◆ Work task ◆
Starting with the line that contains "theorem test_decode_fdiv : decode" and stopping after the line that contains "theorem test_decode_finv : decode", return each line below exactly as written, with no others.

(Records provided Opens)

/-- Settles O15: RAL and RAR turn the ring by one place, and nine turns are none. -/
theorem nineRotationsThroughCarryRestore : Obligations.NineRotationsThroughCarryRestore := by
  intro s i hi
  obtain ⟨d, hstep⟩ : ∃ d, ∀ s, ∃ t, exec i s = .next t ∧ Turned d s t := by
    obtain rfl | rfl := hi
    · exact ⟨8, exec_ral_turns⟩
    · exact ⟨1, exec_rar_turns⟩
  obtain ⟨t, ht, hturned⟩ := execTimes_turns hstep 9 s
  exact ⟨t, ht, eq_of_turned_nine hturned⟩

end Sys2Proof.Proofs
end
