-- ==== Sys2Proof/Tests/Slice0.lean ====
section
/-! SUPPORT. Sys2Proof/Tests/Slice0.lean: the smoke tests of WellFormed; words of the spec decoded; one or two vectors of
95_test_vectors.md for each command, each one step from its word; and for every obligation that has hypotheses a state and
operands that meet them, clause by clause. -/

namespace Sys2Proof.Tests

open Sys2Proof Sys2Proof.Machine

/-! One theorem at a time: each evaluation by the kernel would otherwise hold a thread of its own. -/

set_option Elab.async false

/-! ### Ill-formed fields: one for each test of R129 -/

theorem test_illformed_reserved_bits : (Fields.mk 0x01 false false 3 1 2 1).defect = some .reservedBits ∧
    ¬(Fields.mk 0x01 false false 3 1 2 1).WellFormed := by decide

theorem test_illformed_reserved_opcode_0B : (Fields.mk 0x0B false false 0 0 0 0).defect = some .reservedOpcode ∧
    ¬(Fields.mk 0x0B false false 0 0 0 0).WellFormed := by decide

theorem test_illformed_reserved_opcode_18 : (Fields.mk 0x18 false false 0 0 0 0).defect = some .reservedOpcode ∧
    ¬(Fields.mk 0x18 false false 0 0 0 0).WellFormed := by decide

theorem test_illformed_unused_ms : (Fields.mk 0x10 true false 0 0 0 0).defect = some .unusedField ∧
    ¬(Fields.mk 0x10 true false 0 0 0 0).WellFormed := by decide

theorem test_illformed_unused_se : (Fields.mk 0x01 false true 3 1 2 0).defect = some .unusedField ∧
    ¬(Fields.mk 0x01 false true 3 1 2 0).WellFormed := by decide

theorem test_illformed_unused_rd : (Fields.mk 0x14 false false 1 0 0 0).defect = some .unusedField ∧
    ¬(Fields.mk 0x14 false false 1 0 0 0).WellFormed := by decide

theorem test_illformed_unused_ra : (Fields.mk 0x17 false false 2 1 8 0).defect = some .unusedField ∧
    ¬(Fields.mk 0x17 false false 2 1 8 0).WellFormed := by decide

theorem test_illformed_unused_rb : (Fields.mk 0x06 false false 3 1 1 0).defect = some .unusedField ∧
    ¬(Fields.mk 0x06 false false 3 1 1 0).WellFormed := by decide

theorem test_illformed_point_rd : (Fields.mk 0x11 false false 8 0 0 0).defect = some .pointIndex ∧
    ¬(Fields.mk 0x11 false false 8 0 0 0).WellFormed := by decide

theorem test_illformed_point_ra : (Fields.mk 0x15 false false 0 8 0 0).defect = some .pointIndex ∧
    ¬(Fields.mk 0x15 false false 0 8 0 0).WellFormed := by decide

theorem test_illformed_point_rb : (Fields.mk 0x10 false false 0 0 8 0).defect = some .pointIndex ∧
    ¬(Fields.mk 0x10 false false 0 0 8 0).WellFormed := by decide

theorem test_wellformed_fpow_s : (Fields.mk 0x05 false true 3 1 2 0).WellFormed := by decide

/-! ### Words written out from R121 and R127 -/

theorem test_decode_nop : decode 0b00000000000000000000000000000000 = .ok (.nop) ∧ encode (.nop) = 0b00000000000000000000000000000000 := by decide

theorem test_decode_fadd : decode 0b00000000000000100001001100000001 = .ok (.fadd false 3 1 2) ∧ encode (.fadd false 3 1 2) = 0b00000000000000100001001100000001 := by decide

theorem test_decode_fadd_n : decode 0b00000000000000100001001101000001 = .ok (.fadd true 3 1 2) ∧ encode (.fadd true 3 1 2) = 0b00000000000000100001001101000001 := by decide

theorem test_decode_fsub : decode 0b00000000000000100001001100000010 = .ok (.fsub false 3 1 2) ∧ encode (.fsub false 3 1 2) = 0b00000000000000100001001100000010 := by decide

theorem test_decode_fmul : decode 0b00000000000000100001001100000011 = .ok (.fmul false 3 1 2) ∧ encode (.fmul false 3 1 2) = 0b00000000000000100001001100000011 := by decide

theorem test_decode_fdiv : decode 0b00000000000000100001001100000100 = .ok (.fdiv false 3 1 2) ∧ encode (.fdiv false 3 1 2) = 0b00000000000000100001001100000100 := by decide

theorem test_decode_fpow_s : decode 0b00000000000000100001001110000101 = .ok (.fpow false true 3 1 2) ∧ encode (.fpow false true 3 1 2) = 0b00000000000000100001001110000101 := by decide

theorem test_decode_fneg : decode 0b00000000000000000001001100000110 = .ok (.fneg false 3 1) ∧ encode (.fneg false 3 1) = 0b00000000000000000001001100000110 := by decide

theorem test_decode_finv : decode 0b00000000000000000001001100000111 = .ok (.finv false 3 1) ∧ encode (.finv false 3 1) = 0b00000000000000000001001100000111 := by decide

theorem test_decode_fsqrt_n : decode 0b00000000000000000001001101001000 = .ok (.fsqrt true 3 1) ∧ encode (.fsqrt true 3 1) = 0b00000000000000000001001101001000 := by decide

theorem test_decode_mmul : decode 0b00000000000000100001001100001001 = .ok (.mmul false 3 1 2) ∧ encode (.mmul false 3 1 2) = 0b00000000000000100001001100001001 := by decide

theorem test_decode_bred : decode 0b00000000000000100001001100001010 = .ok (.bred false 3 1 2) ∧ encode (.bred false 3 1 2) = 0b00000000000000100001001100001010 := by decide

theorem test_decode_padd : decode 0b00000000000000010000001000010000 = .ok (.padd 2 0 1) ∧ encode (.padd 2 0 1) = 0b00000000000000010000001000010000 := by decide

theorem test_decode_pdbl : decode 0b00000000000000000111001000010001 = .ok (.pdbl 2 7) ∧ encode (.pdbl 2 7) = 0b00000000000000000111001000010001 := by decide

theorem test_decode_pneg : decode 0b00000000000000000000001000010010 = .ok (.pneg 2 0) ∧ encode (.pneg 2 0) = 0b00000000000000000000001000010010 := by decide

theorem test_decode_psub : decode 0b00000000000000010000001000010011 = .ok (.psub 2 0 1) ∧ encode (.psub 2 0 1) = 0b00000000000000010000001000010011 := by decide

theorem test_decode_peq : decode 0b00000000000000010000000000010100 = .ok (.peq 0 1) ∧ encode (.peq 0 1) = 0b00000000000000010000000000010100 := by decide

theorem test_decode_pchk : decode 0b00000000000000000011000000010101 = .ok (.pchk 3) ∧ encode (.pchk 3) = 0b00000000000000000011000000010101 := by decide

theorem test_decode_smul : decode 0b00000000000011110000001000010110 = .ok (.smul 2 0 15) ∧ encode (.smul 2 0 15) = 0b00000000000011110000001000010110 := by decide

theorem test_decode_pubk : decode 0b00000000000010000000001000010111 = .ok (.pubk 2 8) ∧ encode (.pubk 2 8) = 0b00000000000010000000001000010111 := by decide

theorem test_decodeTableWord : decodeTableWord 32 0x00021385 = some (.fpow false true 3 1 2) ∧
    decodeTableWord 32 0x00000100 = none := by decide

theorem test_assemble : (assemble ⟨"fpow", false, true, [.x 3, .x 1, .x 2]⟩).map encode = some 0x00021385 ∧
    assemble ⟨"fadd", false, true, [.x 3, .x 1, .x 2]⟩ = none ∧ assemble ⟨"padd", true, false, [.p 2, .p 0, .p 1]⟩ = none ∧
    assemble ⟨"fneg", false, false, [.x 16, .x 1]⟩ = none ∧ assemble ⟨"pdbl", false, false, [.p 8, .p 0]⟩ = none ∧
    assemble ⟨"pdbl", false, false, [.x 2, .x 0]⟩ = none ∧ asmText (.fpow false true 3 1 2) = "fpow.s x3, x1, x2" := by decide

/-! ### States of 95_test_vectors.md -/

/-- Reset, then P, N, X1, X2 written. -/
def field (p n x1 x2 : Val) : State :=
  { State.reset with regs := { Regs.reset with p := p, n := n, x := (Regs.reset.x.set 1 x1).set 2 x2 } }

/-- Reset, then a curve with N and G, PINF, P0, P1 and X8 written. -/
def curve (p a b n gx gy : Val) (pinf : BitVec 8) (x0 x1 x2 x3 x8 : Val) : State :=
  { State.reset with
    regs :=
      { x := ((((Regs.reset.x.set 0 x0).set 1 x1).set 2 x2).set 3 x3).set 8 x8
        pinf := pinf, p := p, n := n, a := a, b := b, gx := gx, gy := gy } }

/-- The F_223 curve of the vectors, with N = 21 and G = (47, 71). -/
def points (pinf : BitVec 8) (x0 x1 x2 x3 x8 : Val) : State := curve 223 0 7 21 47 71 pinf x0 x1 x2 x3 x8

/-- The state one step after the command word `w` is accepted. -/
def run (w : Nat) (s : State) : Option State :=
  match step (s.withFetchWord 32 w) with
  | .next t => some t
  | .fault _ => none
  | .refused _ => none

/-- X3, FLAGS and STATUS. -/
def fieldView (t : State) : Nat × Word × Word := ((t.regs.x[3]).toNat, memRead 0x014 t, memRead 0x00C t)

/-- X4, X5, PINF, FLAGS and STATUS. -/
def pointView (t : State) : Nat × Nat × Word × Word × Word :=
  ((t.regs.x[4]).toNat, (t.regs.x[5]).toNat, memRead 0x01C t, memRead 0x014 t, memRead 0x00C t)

/-- ERRCMD, FLAGS and STATUS. -/
def faultView (t : State) : Word × Word × Word := (memRead 0x018 t, memRead 0x014 t, memRead 0x00C t)

/-! ### One step of each command -/

/-- VF2. -/
theorem test_fadd : (run 0x00021301 (field 13 0 12 12)).map fieldView = some (11, 2, 0x002) := by decide +kernel

/-- VF7. -/
theorem test_fadd_n : (run 0x00021341 (field 13 11 7 6)).map fieldView = some (2, 0, 0x002) := by decide +kernel

/-- VF9. -/
theorem test_fsub : (run 0x00021302 (field 13 0 0 12)).map fieldView = some (1, 2, 0x002) := by decide +kernel

/-- VF11. -/
theorem test_fmul : (run 0x00021303 (field 13 0 7 8)).map fieldView = some (4, 0, 0x002) := by decide +kernel

/-- VF14. -/
theorem test_fdiv : (run 0x00021304 (field 13 0 7 8)).map fieldView = some (9, 2, 0x002) := by decide +kernel

/-- VE1. -/
theorem test_fdiv_badmod : (run 0x00021304 (field 12 0 20 0)).map faultView = some (0x00021304, 0, 0x206) := by decide +kernel

/-- VF18. -/
theorem test_fpow_s : (run 0x00021385 (field 13 0 7 0xFFFFFFFFFFFFFFFFFFFFFFFFFFFFFFFFFFFFFFFFFFFFFFFFFFFFFFFFFFFFFFFD)).map fieldView = some (8, 0, 0x002) := by decide +kernel

/-- VF21. -/
theorem test_fpow_zero_base : (run 0x00021305 (field 13 0 0 12)).map fieldView = some (1, 2, 0x002) := by decide +kernel

/-- VF29. -/
theorem test_fneg_zero : (run 0x00001306 (field 13 0 0 0)).map fieldView = some (0, 1, 0x002) := by decide +kernel

/-- VF31. -/
theorem test_finv : (run 0x00001307 (field 13 0 8 0)).map fieldView = some (5, 2, 0x002) := by decide +kernel

/-- VF36. -/
theorem test_finv_noinv : (run 0x00001307 (field 9 0 3 0)).map faultView = some (0x00001307, 0, 0x406) := by decide +kernel

/-- VF38. -/
theorem test_fsqrt_nonresidue : (run 0x00001308 (field 23 0 5 0)).map fieldView = some (8, 0, 0x002) := by decide +kernel

/-- VF48. -/
theorem test_fsqrt_tonelli : (run 0x00001308 (field 41 0 2 0)).map fieldView = some (17, 6, 0x002) := by decide +kernel

/-- VR1. -/
theorem test_mmul : (run 0x00021309 (field 13 0 7 8)).map fieldView = some (10, 0, 0x002) := by decide +kernel

/-- VR8. -/
theorem test_bred : (run 0x0002130A (field 13 0 1 0)).map fieldView = some (3, 2, 0x002) := by decide +kernel

/-- VP1. -/
theorem test_padd : (run 0x00010210 (points 0 170 142 60 139 0)).map pointView = some (220, 181, 0, 2, 0x002) := by decide +kernel

/-- VP31. -/
theorem test_padd_range_first : (run 0x00010210 (points 0 200 119 223 0 0)).map faultView = some (0x00010210, 0, 0x306) := by decide +kernel

/-- VP12. -/
theorem test_pdbl_vertical : (run 0x00000211 (points 0 6 0 0 0 0)).map pointView = some (0, 0, 4, 1, 0x002) := by decide +kernel

/-- VP9. -/
theorem test_pdbl : (run 0x00000211 (points 0 192 105 0 0 0)).map pointView = some (49, 71, 0, 2, 0x002) := by decide +kernel

/-- VP14. -/
theorem test_pneg : (run 0x00000212 (points 0 47 71 0 0 0)).map pointView = some (47, 152, 0, 0, 0x002) := by decide +kernel

/-- VP20. -/
theorem test_psub : (run 0x00010213 (points 0 36 111 47 71 0)).map pointView = some (47, 71, 0, 2, 0x002) := by decide +kernel

/-- VP22. -/
theorem test_peq : (run 0x00010014 (points 0 47 71 47 71 0)).map faultView = some (0, 8, 0x002) := by decide +kernel

/-- VP24. -/
theorem test_peq_inf : (run 0x00010014 (curve 0 0 0 0 0 0 1 0 0 0 0 0)).map faultView = some (0, 0, 0x002) := by decide +kernel

/-- VP26. -/
theorem test_pchk : (run 0x00000015 (points 0 192 105 0 0 0)).map faultView = some (0, 16, 0x002) := by decide +kernel

/-- VP25. -/
theorem test_pchk_off : (run 0x00000015 (points 0 200 119 0 0 0)).map faultView = some (0, 0, 0x002) := by decide +kernel

/-- VS4. -/
theorem test_smul : (run 0x00080216 (points 0 47 71 0 0 4)).map pointView = some (194, 51, 0, 2, 0x002) := by decide +kernel

/-- VS7. -/
theorem test_smul_order : (run 0x00080216 (points 0 47 71 0 0 21)).map pointView = some (0, 0, 4, 1, 0x002) := by decide +kernel

/-- VS14. -/
theorem test_pubk : (run 0x00080217 (points 0 0 0 0 0 3)).map pointView = some (15, 137, 0, 2, 0x002) := by decide +kernel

(Records provided Closes)

◆ Output ◆
theorem test_decode_fdiv : decode 0b00000000000000100001001100000100 = .ok (.fdiv false 3 1 2) ∧ encode (.fdiv false 3 1 2) = 0b00000000000000100001001100000100 := by decide

theorem test_decode_fpow_s : decode 0b00000000000000100001001110000101 = .ok (.fpow false true 3 1 2) ∧ encode (.fpow false true 3 1 2) = 0b00000000000000100001001110000101 := by decide

theorem test_decode_fneg : decode 0b00000000000000000001001100000110 = .ok (.fneg false 3 1) ∧ encode (.fneg false 3 1) = 0b00000000000000000001001100000110 := by decide

theorem test_decode_finv : decode 0b00000000000000000001001100000111 = .ok (.finv false 3 1) ∧ encode (.finv false 3 1) = 0b00000000000000000001001100000111 := by decide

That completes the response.